Ok. I'm going to take a stab at this.
Essentially what we will do is calculate the weight of an infinitesimally thin column of water, then find the component of that force normal to the surface of the sphere, then integrate. It will be a little difficult to see without a diagram but here goes.
The
volume of a sphere in cylindrical coordinates is
\int_{0}^{2\pi}{\int_0^R{\int_{-\sqrt{R^2-\rho^2}}^{+\sqrt{R^2-\rho^2}}{\rho dz d\rho d\phi}}}
If we drop the rho and phi integration and perform just the z integration we get
2\rho \sqrt{R^2-\rho^2} d\rho d\phi
This is the volume of a column that lies at angle phi and runs from z=-\sqrt{R^2-\rho^2} to z=+\sqrt{R^2-\rho^2}
(phi doesn't appear in the expression because of the symmetry)
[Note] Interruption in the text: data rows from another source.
-- ==== Sys2Proof/Decode.lean ====
section
/-! DEFINITION. Decoding of instruction words (R29 to R31, R44, R51) and the encoder, both written from
the encoding tables of the manual. Decoding gives a word and the prefix before it its constructor, and
refuses by name what the opcode map does not list or what breaks a stated zero bit; the field rules of
step 2 of R49 are `Machine.illegal`. Lean's compiled code cannot build a value of a type with more than
244 constructors with arguments, so what builds an `Instr` is marked noncomputable: the kernel evaluates it. -/

namespace Sys2Proof

/-- Why words do not decode: each is the *illegal instruction* of steps 1 and 2 of R49. -/
inductive DecodeError where
  /-- no word is left -/
  | truncated
  /-- the word 0 (R43, R49) -/
  | zeroWord
  /-- a major that the opcode map does not list (R51) -/
  | unlistedMajor
  /-- a minor that the opcode map does not list (R51) -/
  | unlistedMinor
  /-- a bit stated as zero is one (R31, R80, R129, R168, R173, R177, R297) -/
  | nonzeroField (i : Instr)
  /-- a prefix word with bits 1:0 not zero (R44) -/
  | prefixZeroBits
  /-- a prefix before a word of majors 0x40, 0x41, 0x42, 0x44 or 0x7F (R46) -/
  | prefixRefused
  /-- a prefix before a prefix, or at the end of a clause (R46) -/
  | strayPrefix
  deriving DecidableEq, Repr

/-! ### Fields -/

/-- bits 31:25 -/
def fmaj (w : Word) : BitVec 7 := w.extractLsb' 25 7
/-- bits 24:21 -/
def fmin (w : Word) : BitVec 4 := w.extractLsb' 21 4
/-- bits 20:14 -/
def fd (w : Word) : BitVec 7 := w.extractLsb' 14 7
/-- bits 13:7 -/
def fa (w : Word) : BitVec 7 := w.extractLsb' 7 7
/-- bits 6:0 -/
def fb (w : Word) : BitVec 7 := w.extractLsb' 0 7
/-- bits 13:0 -/
def fi (w : Word) : BitVec 14 := w.extractLsb' 0 14
/-- bits 20:0 -/
def fo (w : Word) : BitVec 21 := w.extractLsb' 0 21

/-- Formats R and K (R29). -/
def mkR (maj : BitVec 7) (min : BitVec 4) (d a b : BitVec 7) : Word := maj ++ min ++ d ++ a ++ b
/-- Format I (R29). -/
def mkI (maj : BitVec 7) (min : BitVec 4) (d : BitVec 7) (i : BitVec 14) : Word := maj ++ min ++ d ++ i
/-- Format B (R29). -/
def mkB (maj : BitVec 7) (n : BitVec 1) (m : BitVec 3) (o : BitVec 21) : Word := maj ++ n ++ m ++ o
/-- A clause header (R37). -/
def mkC (w : BitVec 12) (a b : BitVec 4) (l : BitVec 5) : Word := 0x7F#7 ++ w ++ a ++ b ++ l

/-- A prefix word (R44). -/
def mkP (p : Prefix) : Word :=
  0x7E#7 ++ p.k ++ BitVec.ofBool p.z ++ p.rnd ++ p.c ++ BitVec.ofBool p.dh ++ BitVec.ofBool p.ah ++
    BitVec.ofBool p.bh ++ BitVec.ofBool p.ch ++ BitVec.ofBool p.aq ++ BitVec.ofBool p.bq ++
    BitVec.ofBool p.cq ++ p.scope ++ 0#2

/-- The fields of a prefix word (R44). -/
def decPrefix (w : Word) : Prefix :=
  ⟨w.extractLsb' 22 3, w.getLsbD 21, w.extractLsb' 18 3, w.extractLsb' 11 7, w.getLsbD 10, w.getLsbD 9,
    w.getLsbD 8, w.getLsbD 7, w.getLsbD 6, w.getLsbD 5, w.getLsbD 4, w.extractLsb' 2 2⟩

/-- The instruction, if the bits stated as zero are zero. -/
def zeros (ok : Bool) (i : Instr) : Except DecodeError Instr := if ok then .ok i else .error (.nonzeroField i)

/-- A word that accepts no prefix (R46). -/
def bare (p : Option Prefix) (r : Except DecodeError Instr) : Except DecodeError Instr :=
  match p with
  | none => r
  | some _ => .error .prefixRefused

/-! ### The opcode map (R51) -/

/-- A clause header (R37). -/
def decHeader (w : Word) : Instr :=
  .clause (w.extractLsb' 13 12) (w.extractLsb' 9 4) (w.extractLsb' 5 4) (w.extractLsb' 0 5)

/-- Major 0x40 (R164). -/
noncomputable def dec40 (w : Word) : Except DecodeError Instr :=
  .ok (.br ((fmin w).extractLsb' 3 1) ((fmin w).extractLsb' 0 3) (fo w))

/-- Major 0x41 (R167). -/
noncomputable def dec41 (w : Word) : Except DecodeError Instr := zeros (fmin w == 0#4) (.call (fo w))

/-- Major 0x42 (R166). -/
noncomputable def dec42 (w : Word) : Except DecodeError Instr := zeros (fmin w == 0#4) (.rcv (fo w))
Multiplying by 3W/4\pi R^3, the weight-density of the water, we get
\frac{3W}{2\pi R^3}\rho \sqrt{R^2-\rho^2} d\rho d\phi
This is the weight of that column of water. If we performed the integration over rho and phi of this quantity as is, we would get W, the weight of the water in the sphere. The force of this infinitesimal column weight is in the vertical direction. What we want to do is find the component normal to the surface of the sphere and integrate
that over rho and phi. I'll let you take it from here. I got \frac{3}{8}W. Do you know if that is the answer?